Извинитесь за меня… Какое сегодня?
– Семнадцатое.
– Вы страшно добры. Спокойной ночи, Клодина.
И я спускаюсь, забывая на несколько часов об обязанностях мачехи. Здорово, ничего не скажешь: Рено в холодильнике, а этот в летаргии! Нет, небу решительно не было угодно оделить меня душой сестры милосердия. Больные нагоняют на меня тоску и раздражают, а дети выводят из себя… Прелестный у меня характер! В наказание Бог должен был бы прицепить к моему подолу дюжину детишек, которым нужно вытирать носы и завязывать шнурки, которых нужно причёсывать…
Но ребёнок и я! Да я не знаю, с какого бока к нему подойти! Если б мне всё же пришлось рожать, то у меня появился бы зверёныш, лохматый, полосатый, с мягкими лапками и острыми когтями, и ушки как надо, и глазки продолговатые, как у мамы… И Босток[4] бы нас озолотил.

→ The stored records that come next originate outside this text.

-- ==== Sys2Proof/Machine/FMap.lean ====
section
/-! DEFINITION. Sparse tables: lists of key and value in one canonical form, keys strictly rising, no entry equal to
what an absent key reads as. -/

namespace Sys2Proof.Machine

variable {α : Type}

/-- The value listed at a key, else the default. -/
def tget (d : α) : List (Nat × α) → Nat → α
  | [], _ => d
  | (k, v) :: m, i => if i = k then v else tget d m i

/-- The table without a key. -/
def tdel : List (Nat × α) → Nat → List (Nat × α)
  | [], _ => []
  | (k, v) :: m, i => if i = k then tdel m i else (k, v) :: tdel m i

/-- The table with a key listed at its place. -/
def tins : List (Nat × α) → Nat → α → List (Nat × α)
  | [], i, x => [(i, x)]
  | (k, v) :: m, i, x => if i < k then (i, x) :: (k, v) :: m else if i = k then (i, x) :: m else (k, v) :: tins m i x

/-- The table with a value at a key, unlisted when it is the default. -/
def tset [DecidableEq α] (d : α) (m : List (Nat × α)) (i : Nat) (x : α) : List (Nat × α) :=
  if x = d then tdel m i else tins m i x

/-- The value at a key changed by a function. -/
def tmod [DecidableEq α] (d : α) (m : List (Nat × α)) (i : Nat) (f : α → α) : List (Nat × α) :=
  tset d m i (f (tget d m i))

/-- Keys strictly rise. -/
def tsorted : List (Nat × α) → Bool
  | [] => true
  | [_] => true
  | (k, _) :: (k', v') :: m => decide (k < k') && tsorted ((k', v') :: m)

/-- The canonical form for a default that is the same at every key. -/
def twf [DecidableEq α] (d : α) (m : List (Nat × α)) : Bool :=
  tsorted m && m.all fun e => decide (e.2 ≠ d)

/-- The number whose bit i says whether `f i` holds, below `n`. -/
def maskOf (n : Nat) (f : Nat → Bool) : Nat :=
  (List.range n).foldl (fun a i => if f i then a + 2 ^ i else a) 0

/-- The positions below `n` of the bits set in a mask, lowest first. -/
def bitsOf (n : Nat) (m : Nat) : List Nat := (List.range n).filter fun i => m.testBit i

/-- A mask with bit `i` set. -/
def setBit (m i : Nat) : Nat := if m.testBit i then m else m + 2 ^ i

/-- A mask with bit `i` clear. -/
def clearBit (m i : Nat) : Nat := if m.testBit i then m - 2 ^ i else m

/-- The field of `w` bits at bit `lo`. -/
def bitsAt (x lo w : Nat) : Nat := x / 2 ^ lo % 2 ^ w

/-- Little-endian bytes of a number (R6). -/
def leBytes : Nat → Nat → List (BitVec 8)
  | 0, _ => []
  | n + 1, x => BitVec.ofNat 8 x :: leBytes n (x / 256)

/-- The number that little-endian bytes hold (R6). -/
def leNat : List (BitVec 8) → Nat
  | [] => 0
  | b :: bs => b.toNat + 256 * leNat bs

/-- Bytes put into a run of bytes at an offset; what lies between is 0. -/
def putAt (bs : List (BitVec 8)) (o : Nat) (d : List (BitVec 8)) : List (BitVec 8) :=
  bs.take o ++ List.replicate (o - bs.length) 0 ++ d ++ bs.drop (o + d.length)

/-- `n` bytes of a list from offset `o`, zeros past its end. -/
def slice (bs : List (BitVec 8)) (o n : Nat) : List (BitVec 8) :=
  let r := (bs.drop o).take n
  r ++ List.replicate (n - r.length) 0

/-- Little-endian number at an offset of a byte list. -/
def leAt (bs : List (BitVec 8)) (o n : Nat) : Nat := leNat (slice bs o n)

/-- Signed value of a word of `w` bits. -/
def toSigned (w x : Nat) : Int := if x % 2 ^ w < 2 ^ (w - 1) then (x % 2 ^ w : Nat) else (x % 2 ^ w : Nat) - 2 ^ w

/-- (int32)(a − b), as R421, R422 and R563 compare numbers that wrap. -/
def diff32 (a b : Nat) : Int := ((a : Int) - b + 2 ^ 31) % 2 ^ 32 - 2 ^ 31

/-- `a < b` as R563 compares indices: (int32)(a − b) < 0. -/
def before32 (a b : Nat) : Bool := decide (diff32 a b < 0)

end Sys2Proof.Machine
end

Ну и досталось же нашей малютке Анни! С тех пор как приехал Марсель, ко мне невозможно подступиться. Если заговариваю с ней, то только чтобы позлить или унизить, – впрочем, ей мои выходки втайне даже доставляют удовольствие. Я всё больше склоняюсь к мысли, что этой лжебеглянке самое место в каком-нибудь краю, где женщину вместе с собаками впрягают в повозку, пока мужчина налегке распевает песни, восхваляющие любовь, месть и узорчатые клинки…
По вечерам она вышивает или читает. Я читаю или играю с пламенем (теперь снова похолодало), великолепным пламенем, пожирающим яблоневые поленья, еловые шишки, сучья, которые подрезали весной: целые вязанки веток абрикоса, связки побегов сирени… Я ворошу поленья, раздуваю угли покрытыми мартеновским лаком[5] мехами (они потихоньку облупливаются), я выбираю дрова в сундуке, как выбирают любимые книги: достаю только раздвоенные, чудовищные – в печке они не лежат, а стоят, опираясь на обрубки-рога… И при этом недовольно молчу, словно пленница.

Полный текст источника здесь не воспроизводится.